• What the exercise asks:
From the first line to the last, print the data exactly as it appears.
========================
-- ==== Sys2Proof/Machine/Arithmetic.lean ====
section
/-! DEFINITION. The arithmetic and bitwise family (R91 to R98). On entry `pc` holds `a + 1 + argc`, and it is left there. -/

namespace Sys2Proof.Machine

/-- `(x + y) mod 32768`, exact and then reduced (R92, R93). -/
def addWord (x y : Word) : Word := BitVec.ofNat 16 ((x.toNat + y.toNat) % 32768)

/-- `(x * y) mod 32768`, the exact product and then reduced (R92, R94). -/
def mulWord (x y : Word) : Word := BitVec.ofNat 16 (x.toNat * y.toNat % 32768)

/-- `x mod y`, the unsigned remainder; `ArithmeticFault` when the divisor is 0 (R92, R95, R110). -/
def modWord (x y : Word) : Except FaultCause Word :=
  if y = 0 then .error ⟨.arithmeticFault, 0⟩ else .ok (BitVec.ofNat 16 (x.toNat % y.toNat))

/-- `x & y` (R96). -/
def andWord (x y : Word) : Word := x &&& y

/-- `x | y` (R97). -/
def orWord (x y : Word) : Word := x ||| y

/-- `(~x) & 0x7FFF` (R98). -/
def notWord (x : Word) : Word := ~~~x &&& 0x7FFF

/-- The shape the three-operand instructions share: resolve `op1`, resolve `op2`, then write `op0` (R69, R93). -/
def writeBinary (f : Word → Word → Word) (d x y : Word) (s : State) : Result :=
  orRaise (val s x) s fun a => orRaise (val s y) s fun b => orRaise (writeReg s d (f a b)) s proceed

/-- `add` (R93). -/
def execAdd (d x y : Word) (s : State) : Result := writeBinary addWord d x y s

/-- `mul` (R94). -/
def execMul (d x y : Word) (s : State) : Result := writeBinary mulWord d x y s

/-- `mod` (R95): the operands, then the zero divisor, then the destination. -/
def execMod (d x y : Word) (s : State) : Result :=
  orRaise (val s x) s fun a => orRaise (val s y) s fun b =>
    orRaise (modWord a b) s fun r => orRaise (writeReg s d r) s proceed

/-- `and` (R96). -/
def execAnd (d x y : Word) (s : State) : Result := writeBinary andWord d x y s

/-- `or` (R97). -/
def execOr (d x y : Word) (s : State) : Result := writeBinary orWord d x y s

/-- `not` (R98). -/
def execNot (d x : Word) (s : State) : Result :=
  orRaise (val s x) s fun a => orRaise (writeReg s d (notWord a)) s proceed

end Sys2Proof.Machine
end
========================
• Problem solution:
-- ==== Sys2Proof/Machine/Arithmetic.lean ====
section
/-! DEFINITION. The arithmetic and bitwise family (R91 to R98). On entry `pc` holds `a + 1 + argc`, and it is left there. -/

namespace Sys2Proof.Machine

/-- `(x + y) mod 32768`, exact and then reduced (R92, R93). -/
def addWord (x y : Word) : Word := BitVec.ofNat 16 ((x.toNat + y.toNat) % 32768)

/-- `(x * y) mod 32768`, the exact product and then reduced (R92, R94). -/
def mulWord (x y : Word) : Word := BitVec.ofNat 16 (x.toNat * y.toNat % 32768)

/-- `x mod y`, the unsigned remainder; `ArithmeticFault` when the divisor is 0 (R92, R95, R110). -/
def modWord (x y : Word) : Except FaultCause Word :=
  if y = 0 then .error ⟨.arithmeticFault, 0⟩ else .ok (BitVec.ofNat 16 (x.toNat % y.toNat))

/-- `x & y` (R96). -/
def andWord (x y : Word) : Word := x &&& y

/-- `x | y` (R97). -/
def orWord (x y : Word) : Word := x ||| y

/-- `(~x) & 0x7FFF` (R98). -/
def notWord (x : Word) : Word := ~~~x &&& 0x7FFF

/-- The shape the three-operand instructions share: resolve `op1`, resolve `op2`, then write `op0` (R69, R93). -/
def writeBinary (f : Word → Word → Word) (d x y : Word) (s : State) : Result :=
  orRaise (val s x) s fun a => orRaise (val s y) s fun b => orRaise (writeReg s d (f a b)) s proceed

/-- `add` (R93). -/
def execAdd (d x y : Word) (s : State) : Result := writeBinary addWord d x y s

/-- `mul` (R94). -/
def execMul (d x y : Word) (s : State) : Result := writeBinary mulWord d x y s

/-- `mod` (R95): the operands, then the zero divisor, then the destination. -/
def execMod (d x y : Word) (s : State) : Result :=
  orRaise (val s x) s fun a => orRaise (val s y) s fun b =>
    orRaise (modWord a b) s fun r => orRaise (writeReg s d r) s proceed

/-- `and` (R96). -/
def execAnd (d x y : Word) (s : State) : Result := writeBinary andWord d x y s

/-- `or` (R97). -/
def execOr (d x y : Word) (s : State) : Result := writeBinary orWord d x y s

/-- `not` (R98). -/
def execNot (d x : Word) (s : State) : Result :=
  orRaise (val s x) s fun a => orRaise (writeReg s d (notWord a)) s proceed

end Sys2Proof.Machine
end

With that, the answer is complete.